2.3.3. In order to fall outside the scope of the constitutionally protected right to freedom of expression, hate speech must both constitute 'advocacy of hatred' on a listed ground and 'incitement to cause harm'.

2.3.4. The Commission has held in an appeal decision that 'harm' includes physical, psychological and emotional harm (Freedom Front v SAHRC 2003 (11) BCLR (SAHRC)).

2.3.5. Section 16(2) of the Constitution thus defines hate speech and excludes it from constitutional protection, but does not prohibit it.

3. The statutory prohibition of hate speech

3.1. Section 10 of PEPUDA prohibits hate speech, while significantly extending the boundaries of what will constitute hate speech:

10 Prohibition of hate speech

(1) Subject to the proviso in section 12, no person may publish, propagate, advocate or communicate words based on one or more of the prohibited grounds, against any person, that could reasonably be construed to demonstrate a clear intention to-

(a) be hurtful;

(b) be harmful or to incite harm;

(c) promote or propagate hatred.

3.2. Section 10 of PEPUDA therefore differs from section 16(2) in various respects:

3.2.1. First, section 10 constitutes a prohibition of hate speech whereas section 16(2) of the Constitution merely excludes hate speech from the ambit of the right to freedom of expression.

3.2.2. Second, the constitutional exclusion is limited to the grounds of race, ethnicity, gender and religion. In contrast, section 10 of PEPUDA is much broader and refers to the full list of prohibited grounds and includes grounds that are not listed but that would cause or perpetuate systemic disadvantage, undermine dignity, or adversely affect the equal enjoyment of rights in a serious manner that is comparable to the listed prohibited grounds for discrimination.

3.2.3. Finally, for expression to be excluded from constitutional protection, it must amount to 'advocacy of hatred' on one of the four listed grounds which simultaneously constitutes 'incitement to cause harm'. This sets a high threshold for speech to constitute hate speech. In comparison, section 10 of PEPUDA prohibits speech that is 'hurtful', 'harmful' or that 'incites harm', and/or that 'promotes or propagates hatred'. Section 10 of PEPUDA thus sets a much lower threshold for speech to amount to hate speech than the Constitution does.

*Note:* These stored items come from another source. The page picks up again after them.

-- ==== Sys2Proof/Machine/State.lean ====
section
/-! DEFINITION. The state of the device as plain data: `Part` is what the ordered part is for life, `Dev` everything the spec
lets change, `pending` the queue of waiting commands. `State.reset` is the device right after a device reset, before its
start-up sequence (spec/17_startup_and_security.md R430, R431). -/

namespace Sys2Proof.Machine

/-- Why the machine stops. -/
inductive Fault where
  /-- Raised by a meaning whose command names a unit that the spec says does not exist on this part (a grove at or above the
  enabled count, an engine above 15, a context above 4,095, a link at or above the link count, a stack that is absent).
  Safe: the model stops where there is nothing to act on. -/
  | noSuchUnit
  deriving DecidableEq, Repr

/-- Why a command has no meaning here. -/
inductive Refusal where
  /-- Raised by an arm of `exec` whose row has no meaning yet. Safe: the model stops. -/
  | notModelled (mnemonic : String)
  deriving DecidableEq, Repr

/-- The three grades of R1. -/
inductive Grade where
  | a | b | c
  deriving DecidableEq, Repr

/-- The steppings of R4. -/
inductive Stepping where
  | a0 | a1 | b0
  deriving DecidableEq, Repr

/-- What one device is for life: its grade and stepping (R1, R3) and its SLOT_ID straps (R483). -/
structure Part where
  grade : Grade
  stepping : Stepping
  slotId : Nat
  deriving DecidableEq, Repr

/-- A flash operation in progress (R436): write or erase, region offset, data or length, and whether a BOOT_CTRL reset waits
for it (R432). -/
structure FlashOp where
  erase : Bool
  off : Nat
  len : Nat
  data : List Byte
  resetAfter : Bool
  deriving DecidableEq, Repr

/-- A record of the persistent tail (R438); `good` says that its CRC passes. -/
structure TailRec where
  body : Nat
  bootSeq : Nat
  ty : Nat
  good : Bool
  deriving DecidableEq, Repr

/-- SPDM responder state of one peer (R450, R451): version agreed, algorithms agreed, the transcript so far, the last signed
measurements' transcript hash, an assembly of CHUNK_SEND, a long response for CHUNK_GET, and the last response sent. -/
structure Spdm where
  negotiated : Bool
  transcript : List Byte
  l2 : Option Nat
  asm : List Byte
  long : List Byte
  reply : List Byte
  deriving DecidableEq, Repr

/-- Start-up, pins, power and trust. `readyHeld` is the functions that wait for a dictionary path to report them ready, `readySeen`
those that have been ready since the device reset (R403, R404); `tail` is the ring of records in flash, newest first, `tailWait`
those on their way there, oldest first (R438). -/
structure Boot where
  rails : Bool
  tripped : Bool
  step : Nat
  cold : Bool
  clocks : Nat
  resetN : Bool
  perst : Bool
  refclkOk : Bool
  vinOk : Bool
  keys : Bool
  selfDone : Bool
  recovery : Bool
  bank : Nat
  reason : Nat
  ownerSlot : Nat
  ownerStatus : Nat
  bankStatus : Tbl Nat
  bootSeq : Nat
  jtag : Bool
  flash : Mem
  flashOp : Option FlashOp
  flashStatus : Nat
  flashReached : Nat
  tail : List TailRec
  tailWait : List TailRec
  ready : Nat
  readyGroves : Nat
  readyLinks : Nat
  readyHeld : Nat
  readySeen : Nat
  badGroves : List Nat
  badPortGroups : Nat
  selfCells : Nat
  selfExact : Bool
  spdm : Tbl Spdm
  draws : Nat
  pcieUp : Bool
  bootOk : Bool
  identity : Nat
  ownerHdr : Nat
  meas : List Nat
  deriving DecidableEq, Repr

3.3. Section 10 may be read to attempt to prohibit all forms of discriminatory speech — as opposed to only hate speech as constitutionally defined. However, section 12 of PEPUDA in fact fulfills this function. Section 12 further contains a proviso to which the prohibition of hate speech in section 10 is subject. Section 12 provides:

12 Prohibition of dissemination and publication of information that unfairly discriminates

No person may-

(a) disseminate or broadcast any information;

(b) publish or display any advertisement or notice,

that could reasonably be construed or reasonably be understood to demonstrate a clear intention to unfairly discriminate against any person: Provided that bona fide engagement in artistic creativity, academic and scientific inquiry, fair and accurate reporting in the public interest or publication of any information, advertisement or notice in accordance with section 16 of the Constitution, is not precluded by this section. (Emphasis added)

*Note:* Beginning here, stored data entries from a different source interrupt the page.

/-- A frame that a unit of this device serves within the command: while it is served the unit holds its cells as well, 161 for the
management processor and 162 for the Canopy engine (R242, log entry 108). A frame of the device's own has no cells of this kind. -/
def serveAt (h : Nat) (d : Dev) (arr : Option Nat) (vc bytes : Nat) (f : Dev → Dev) : Dev :=
  match arr with
  | none => f d
  | some _ =>
    ingress d arr vc bytes none (fun d => releaseCells (f (holdCells d (arrivingCells d) h)) h (arrivingCells d))

/-! ### Fixed-cycle mode (R222) -/

/-- The crossbar cycle, counted from the entry to fixed-cycle mode: crossbar cycles run at two thirds of the ARC clock (log entry
63). -/
def fcmXbar (d : Dev) : Nat := (d.cycle - d.modes.fcmEntry) * 2 / 3

/-- ARC cycles since the entry, modulo 2^32, as STAMP counts them (R272). -/
def fcmNow (d : Dev) : Nat := (d.cycle + 2 ^ 64 - d.modes.fcmEntry) % 2 ^ 32

/-- ARC cycles by which a frame's release cycle lies back, FCM_LINK_LEAD after its STAMP, modulo 2^32 (R222). -/
def fcmPast (d : Dev) (f : Frame) : Nat := (fcmNow d + 2 ^ 33 - f.stamp - d.modes.fcmLead) % 2 ^ 32

/-- The release cycle has come. -/
def fcmDue (d : Dev) (f : Frame) : Bool := decide (fcmPast d f < 2 ^ 31)

/-- The release cycle has passed. -/
def fcmLate (d : Dev) (f : Frame) : Bool := fcmDue d f && fcmPast d f != 0

end Sys2Proof.Machine
end

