-- ==== Sys2Proof/Machine/Vector.lean ====
section
/-! DEFINITION. VOP: the vector ALU's rows, SPLIT3 and the bitwise operations (spec/04_engines_and_groves.md R79,
spec/05_stream_programs.md R117, spec/02_number_formats.md R53, spec/08_determinism_contract.md R217). -/

namespace Sys2Proof.Machine

/-- Bytes of one element of a scalar format; sub-byte formats count as one for alignment. -/
def elemBytes (fmt : Nat) : Nat := max 1 ((fmtOf fmt).w / 8)

/-- Bytes of an MX or MXE image of `n` elements at `a` (R40, R42): an MXE group's length depends on its mask. -/
def imageLen (get : Nat → Nat → List Byte) (fmt : Nat) (mxe : Bool) : Nat → Nat → Nat
  | 0, _ => 0
  | groups + 1, a =>
    let fixed := 128 * (fmtOf fmt).w + 32
    let k := if mxe then
        let m := ofBytes (get (a + fixed) 4)
        fixed + 4 + 4 * ((List.range 32).filter (fun b => m.testBit b)).length
      else fixed
    k + imageLen get fmt mxe groups (a + k)

/-- Bytes that `n` elements take at `a` under a scaling mode. -/
def Stp.elemsLen (t : Stp) (fmt mode n a : Nat) : Nat :=
  if mode = 1 || mode = 2 then imageLen t.get fmt (mode = 2) (ceilDiv n 1024) a else n * (fmtOf fmt).w / 8

/-- `n` elements read at `a`. Under mode 3 the spec gives no place for the scale byte of an input: it is a free value, `x`. -/
def Stp.elems (t : Stp) (fmt mode n a x : Nat) : List Num :=
  let bs := t.get a (t.elemsLen fmt mode n a)
  if mode = 1 || mode = 2 then
    match decodeMx (fmtOf fmt) (mode = 2) (ceilDiv n 1024) n bs with
    | some (xs, _) => xs
    | none => List.replicate n (.nan false)
  else if mode = 3 then (decodeScalars (fmtOf fmt) n bs).map (fun v => v.scale ((x : Int) - 127))
  else decodeScalars (fmtOf fmt) n bs

/-- The free scale byte of a mode 3 input: one for the command (log entry 29). -/
def Stp.freeScale (t : Stp) : Nat := Config.inputScale t.body % 255

/-- Exact values delivered under a conversion word: the bytes, what it raised, and the amax of R45. -/
def encodeOut (cvt : Nat) (xscale : Option Nat) (vals : List Num) : List Byte × Tally × (Nat × Nat) :=
  let f := fmtOf (cvFmt cvt)
  let rm := cvRm cvt
  let sat := cvSat cvt
  match cvMode cvt with
  | 0 => ((encodeScalars f rm sat 0 vals).1, (encodeScalars f rm sat 0 vals).2, (0, 1))
  | 3 =>
    let r := encodeScalars f rm sat ((xscale.getD 127 : Nat) - 127 : Int) vals
    (r.1, r.2, amaxOf (vals.filter Num.isFin))
  | m =>
    let r := encodeMx f rm sat (m = 2) (cvGap cvt) vals
    (r.1, r.2, (0, 1))

/-- One element's exact result and flags (R54, R117, R217). -/
def aluOp (sub rm : Nat) (a b c : Num) : Num × Nat :=
  let inv := fun (r : Num × Bool) => (r.1, if r.2 then flInvalid else 0)
  match sub with
  | 0 => inv (Num.add rm a b)
  | 1 => inv (Num.add rm a b.opp)
  | 2 => inv (Num.mul a b)
  | 3 => inv (Num.minmax false a b)
  | 4 => inv (Num.minmax true a b)
  | 5 => Num.div a b
  | 6 => inv (Num.sqrt a)
  | 7 => inv (Num.fma rm a b c)
  | 13 => Num.exp2 a
  | 14 => Num.log2 a
  | 15 => Num.rsqrt a
  | _ => (a, 0)

/-- Sub-operations that read A only. -/
def unaryVop (sub : Nat) : Bool := sub = 6 || sub = 8 || sub = 9 || 13 ≤ sub

/-- The conversion word a sub-operation delivers under: EXP2, LOG2 and RSQRT round in the input's own format, unscaled, under the
word's RM and SAT (R217; log entry 100). -/
def Stp.vopCvt (t : Stp) (sub : Nat) : Nat :=
  if sub < 13 then t.cvt else pack [(0, 3, cvRm t.cvt), (3, 1, b2n (cvSat t.cvt)), (4, 4, bits t.prm 28 4)]

/-- The exact results of a step, element by element, with their flags. -/
def vopElems (sub : Nat) (t : Stp) : List (Num × Nat) :=
  let fi := bits t.prm 28 4
  let n := t.n
  let fo := cvFmt t.cvt
  let as_ := t.elems fi 0 n t.a 0
  let bs := if unaryVop sub then as_ else t.elems fi 0 n t.b 0
  let cs := if sub = 7 then t.elems fo (cvMode t.cvt) n t.dd t.freeScale else as_
  (as_.zip (bs.zip cs)).map (fun x => aluOp sub (cvRm t.cvt) x.1 x.2.1 x.2.2)

/-- The exact results alone. -/
def vopVals (sub : Nat) (t : Stp) : List Num := (vopElems sub t).map Prod.fst

/-- A step of a converting VOP. -/
def vopStep (sub : Nat) (t : Stp) : StepRes :=
  let fi := bits t.prm 28 4
  let fo := cvFmt (t.vopCvt sub)
  let w := elemBytes fi
  let xs := vopElems sub t
  let r := encodeOut (t.vopCvt sub) t.x.xscale (xs.map Prod.fst)
  let ra : List Rd := [{ addr := t.a, len := t.n * w, align := w }]
  let rb : List Rd := if unaryVop sub then [] else [{ addr := t.b, len := t.n * w, align := w }]
  let rd : List Rd := if sub = 7 then [{ addr := t.dd, len := t.elemsLen fo (cvMode t.cvt) t.n t.dd, align := elemBytes fo }] else []
  { reads := ra ++ rb ++ rd, writes := [{ addr := t.dd, data := r.1, align := elemBytes fo }],
    tally := { r.2.1 with flags := xs.foldl (fun f x => f ||| x.2) r.2.1.flags }, amax := r.2.2 }

/-- A step of AND, OR or XOR on raw bits (R117). -/
def bitStep (op : Nat → Nat → Nat) (t : Stp) : StepRes :=
  let w := elemBytes (bits t.prm 28 4)
  let n := t.n * w
  { reads := [{ addr := t.a, len := n, align := w }, { addr := t.b, len := n, align := w }],
    writes := [{ addr := t.dd, data := toBytes n (op (ofBytes (t.get t.a n)) (ofBytes (t.get t.b n))), align := w }] }

/-- A step of SPLIT3 (R53): three planes of BF16 pieces. -/
def split3Step (t : Stp) : StepRes :=
  let n := t.n
  let ps := (unpackCodes 32 n (ofBytes (t.get t.a (4 * n)))).map split3Of
  let plane := fun k => ps.map (fun p => (p.getD k (0, Tally.zero)).1)
  { reads := [{ addr := t.a, len := 4 * n, align := 4 }],
    writes := [{ addr := t.dd, data := toBytes (6 * n) (packCodes 16 (plane 0 ++ plane 1 ++ plane 2)), align := 2 }],
    tally := Tally.flag (joinAll (ps.flatMap (fun p => p.map Prod.snd))).flags }

/-- A converting VOP. -/
def vopRun (sub g e c : Nat) (s : State) : Res := scaledStep g e c 0x03 (some sub) s (vopVals sub) (vopStep sub)

/-- VOP add (R117). -/
def execVopAdd (g e c : Nat) (s : State) : Res := vopRun 0 g e c s
/-- VOP sub. -/
def execVopSub (g e c : Nat) (s : State) : Res := vopRun 1 g e c s
/-- VOP mul. -/
def execVopMul (g e c : Nat) (s : State) : Res := vopRun 2 g e c s
/-- VOP min. -/
def execVopMin (g e c : Nat) (s : State) : Res := vopRun 3 g e c s
/-- VOP max. -/
def execVopMax (g e c : Nat) (s : State) : Res := vopRun 4 g e c s
/-- VOP div. -/
def execVopDiv (g e c : Nat) (s : State) : Res := vopRun 5 g e c s
/-- VOP sqrt. -/
def execVopSqrt (g e c : Nat) (s : State) : Res := vopRun 6 g e c s
/-- VOP FMA. -/
def execVopFma (g e c : Nat) (s : State) : Res := vopRun 7 g e c s
/-- VOP convert. -/
def execVopConvert (g e c : Nat) (s : State) : Res := vopRun 8 g e c s
/-- EXP2 (R217). -/
def execExp2 (g e c : Nat) (s : State) : Res := engineStep g e c 0x03 (some 13) s (vopStep 13)
/-- LOG2 (R217). -/
def execLog2 (g e c : Nat) (s : State) : Res := engineStep g e c 0x03 (some 14) s (vopStep 14)
/-- RSQRT (R217). -/
def execRsqrt (g e c : Nat) (s : State) : Res := engineStep g e c 0x03 (some 15) s (vopStep 15)
/-- SPLIT3 (R53). R118 checks its conversion word, but its three planes are BF16 whatever the word says: it names no scaling context,
takes none and appends no entry (DESIGN CHOICE, log entry 100). -/
def execSplit3 (g e c : Nat) (s : State) : Res := engineStep g e c 0x03 (some 9) s split3Step
/-- VOP and. -/
def execVopAnd (g e c : Nat) (s : State) : Res := engineStep g e c 0x03 (some 10) s (bitStep (fun x y => x &&& y))
/-- VOP or. -/
def execVopOr (g e c : Nat) (s : State) : Res := engineStep g e c 0x03 (some 11) s (bitStep (fun x y => x ||| y))
/-- VOP xor. -/
def execVopXor (g e c : Nat) (s : State) : Res := engineStep g e c 0x03 (some 12) s (bitStep (fun x y => x ^^^ y))

end Sys2Proof.Machine
end

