/-- A COUNTS chunk of ALL_TO_ALLV: kept for the members hosted here, and passed to the other members' devices. -/
def countsIn (p : Part) (c : Chunk) (x : Run) : Run :=
  let o := x.2
  let js := countDests o c.chunk
  if js.isEmpty || c.payload.length != 4 * js.length then reportAbort p stBadField x
  else
    let vals := unpackCodes 32 js.length (ofBytes c.payload)
    let keep := (js.zip vals).filter (fun y => (o.here x.1).contains y.1 || (o.here x.1).contains c.src)
    let y : Run := (x.1, ({ o with counts := o.counts ++ keep.map (fun (y : Nat × Nat) => (c.src, y.1, y.2)) }).mark [14, c.src, c.chunk])
    if c.stage != 0 then y
    else
      let devs := ((js.map o.devOf).eraseDups).filter (· != x.1.code)
      sendHeld p (mkChunk o 3 c.chunk 2 c.src 0 c.payload) devs [] y

/-- COUNTS chunks that this device waits for: from its own members all, from others those that cover its members. -/
def countsDue (d : Dev) (o : Op) : Bool :=
  let nc := ceilDiv o.m 1024
  (List.range o.m).all (fun i => (List.range nc).all (fun c =>
    o.marked [14, i, c] || !((o.here d).contains i || (countDests o c).any (fun j => (o.here d).contains j))))

/-- total[j] (R172). -/
def countTotal (o : Op) (j : Nat) : Nat := ((List.range o.m).map (fun i => (countOf o i j).getD 0)).sum

/-- CNTS's work (R172): the totals and the MX counts checked before any data moves. -/
def cntsWork (p : Part) (x : Run) : Run :=
  let o := x.2
  if o.opc != 7 || o.marked [7] || o.paused || o.phase = 4 || !countsDue x.1 o then x
  else
    let o1 := o.mark [7]
    let mx := dscIscale o.desc = 1 || dscIscale o.desc = 2
    if (o.here x.1).any (fun j => bits o.opx 0 44 < countTotal o1 j) || (mx && o.counts.any (fun c => c.2.2 % 1024 != 0)) then
      reportAbort p stBadField x
    else (x.1, o1)

/-- A COUNTS_OUT chunk for an own member, held until it is acknowledged (R165, R169). -/
def sendCountsOut (p : Part) (j : Nat) (body : List Byte) (x : Run) : Run :=
  sendHeld p (mkChunk x.2 4 0 3 (x.2.lowest x.1.code) 0 body) [] [j] x

/-- The COUNTS_OUT chunk of a receiver hosted here (R172), once its totals have passed: U32 counts and, since RECV_CAP lets a total
take 44 bits, a U64 total (DESIGN CHOICE, log entry 105). The counts that came in are held until the last of these chunks is
built (R169). -/
def countsOutWork (p : Part) (j : Nat) (x : Run) : Run :=
  let o := x.2
  if o.opc != 7 || !o.marked [7] || o.marked [34, j] || o.paused || o.phase = 4 || !(o.here x.1).contains j then x
  else
    let body := (List.range o.m).flatMap (fun i => toBytes 4 ((countOf o i j).getD 0)) ++ toBytes 8 (countTotal o j)
    let y := sendCountsOut p j body (x.1, o.mark [34, j])
    if (o.here x.1).all (fun i => y.2.marked [34, i]) then releaseInputs (fun h => h.c.kind = 3) y else y

/-- Held chunks that can move now moved. -/
def moveAll (p : Part) (x : Run) : Run := x.2.inputs.foldl (fun x h => moveOne p h x) x

end Sys2Proof.Machine
end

4. Interpreting section 10 of PEPUDA

4.1. Section 10 of PEPUDA limits the constitutional right to freedom of expression where 'hate speech' exceeds the bounds of the constitutional exclusion of 'advocacy of hatred that is based on race, ethnicity, gender or religion, and that constitutes incitement to cause harm'.

4.1.1. This limitation of the section 16(1) right must therefore be reasonable and justifiable in an open and democratic society in terms of the section 36 limitations clause:

36 Limitation of rights

(1) The rights in the Bill of Rights may be limited only in terms of law of general application to the extent that the limitation is reasonable and justifiable in an open and democratic society based on human dignity, equality and freedom, taking into account all relevant factors, including—

(a) the nature of the right;

(b) the importance of the purpose of the limitation;

(c) the nature and extent of the limitation;

(d) the relation between the limitation and its purpose; and

(e) less restrictive means to achieve the purpose.

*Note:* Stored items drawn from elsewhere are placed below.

/-- Rows of expert outputs that are whole, passed to their source's device; a chunk whose rows have all gone is released. -/
def passRows (p : Part) (h : Nat) (x : Run) : Run :=
  match combineTable x.1 x.2 with
  | none => x
  | some r =>
    let y := (rowsLeft x.2 r h).foldl (fun (x : Run) c =>
      match streamRow x.2 h c.row with
      | none => x
      | some bs =>
        let ch := mkChunk x.2 0 c.row 1 h c.member bs
        let o := x.2.mark [19, h, c.row]
        if o.devOf c.member = x.1.code then (x.1, { o with inputs := o.inputs ++ [⟨ch, [], opHolder p x.1 o, false⟩] })
        else sendHeld p ch [o.devOf c.member] [] (x.1, o)) x
    let rb := max 1 (rowBytes y.2)
    let left := rowsLeft y.2 r h
    releaseInputs (fun i => i.c.stage = 0 && i.c.src = h
      && !left.any (fun c => decide (c.row * rb < 4096 * (i.c.chunk + 1)) && decide (4096 * i.c.chunk < (c.row + 1) * rb))) y

/-- The row that a kept choice's expert returned, if it is held. -/
def expertRow (o : Op) (r : RouteTab) (c : Choice) : Option (List Num) :=
  (o.inputs.find? (fun i => i.c.stage = 1 && i.c.src = tableHost r c.expert && i.c.chunk = c.row && i.c.dst = c.member)).map
    (fun i => decodeScalars (fmtOf (dscIfmt o.desc)) o.count i.c.payload)

/-- The exact weighted sum of one element: choices with their rows. -/
def weightedSum (cls rm : Nat) (rows : List (Nat × List Num)) (h : Nat) : Num :=
  let terms := rows.map (fun y => prodTerm (decodeNum (fmtOf 1) y.1) (y.2.getD h (.nan false)))
  accNum rm (terms.foldl (fun a t => match addTerm true a t with | some (b, _) => b | none => a) (Acc.empty cls))

/-- The elements of one output chunk of a member; none while an expert's row is missing. -/
def combineVals (o : Op) (r : RouteTab) (i k n : Nat) : Option (List Num) :=
  let first := k * o.epc
  let toks := (List.range ((first + n - 1) / max 1 o.count - first / max 1 o.count + 1)).map (first / max 1 o.count + ·)
  let rowsOf := fun (t : Nat) => (r.choices.filter (fun c => c.member = i && c.token = t && c.kept)).mapM (fun c =>
    (expertRow o r c).map (fun y => (c.weight, y)))
  match toks.mapM (fun t => (rowsOf t).map (fun rs => (t, rs))) with
  | none => none
  | some tab =>
    some ((List.range n).map (fun e =>
      let t := (first + e) / max 1 o.count
      let h := (first + e) % max 1 o.count
      if r.nanTokens.contains (i, t) then .nan false
      else match tab.find? (fun y => y.1 = t) with
        | some y => weightedSum o.cls (cvRm (dscCvt o.desc)) y.2 h
        | none => .nan false))

/-- A chapter 7 RESULT sealed for an own member: sent, noted, counted (R198, R204). -/
def sealOwn (p : Part) (i k terms carried : Nat) (vals : List Num) (x : Run) : Run :=
  let r := sealResult x.1 x.2 k i 0 terms carried vals Tally.zero
  let o := { x.2 with flags := x.2.flags ||| r.2.1.flags ||| carried, amax := magMax x.2.amax r.2.2, quantum := x.2.quantum + 1,
                      idle := false }
  noteGot [k, i] (sendHeld p r.1 [] [i] (addTally x.1 r.2.1, o))

/-- WCOMB's work for one output chunk of an own member; it reads the route table in its place (R196, R356). -/
def wcombWork (p : Part) (i k : Nat) (x : Run) : Run :=
  match combineTable x.1 x.2 with
  | none => x
  | some r =>
    let o := x.2
    let t := ((r.tokens.find? (fun y => y.1 = i)).map Prod.snd).getD 0
    let n := min o.epc (t * o.count - k * o.epc)
    if o.opc != 0x11 || o.phase = 4 || o.paused || o.slots.isEmpty || !(o.here x.1).contains i || n = 0 || o.got.contains [k, i] then x
    else
      match combineVals o r i k n with
      | none => x
      | some vals =>
        readArea p [routeRange p x.1 r] x fun x =>
        let y := sealOwn p i k 0 0 vals x
        if (List.range (ceilDiv (t * o.count) o.epc)).all (fun k => y.2.got.contains [k, i]) then
          releaseInputs (fun h => h.c.stage = 1 && h.c.dst = i) y
        else y

end Sys2Proof.Machine
end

4.1.2. The objects of the limiting law, namely PEPUDA, are manifold, and include the promotion of equality; the eradication of unfair discrimination, hate speech and harassment; and 'to give effect to the letter and spirit of the Constitution, in particular... the prohibition of advocacy of hatred, based on race, ethnicity, gender or religion, that constitutes incitement to cause harm as contemplated in section 16 (2) (c) of the Constitution' (section 2 of PEPUDA).

4.1.3. To the extent that section 10 goes beyond prohibiting hate speech as constitutionally defined, the nature and extent of the limitation may therefore be challenged in terms of section 36(1)(c) of the Constitution.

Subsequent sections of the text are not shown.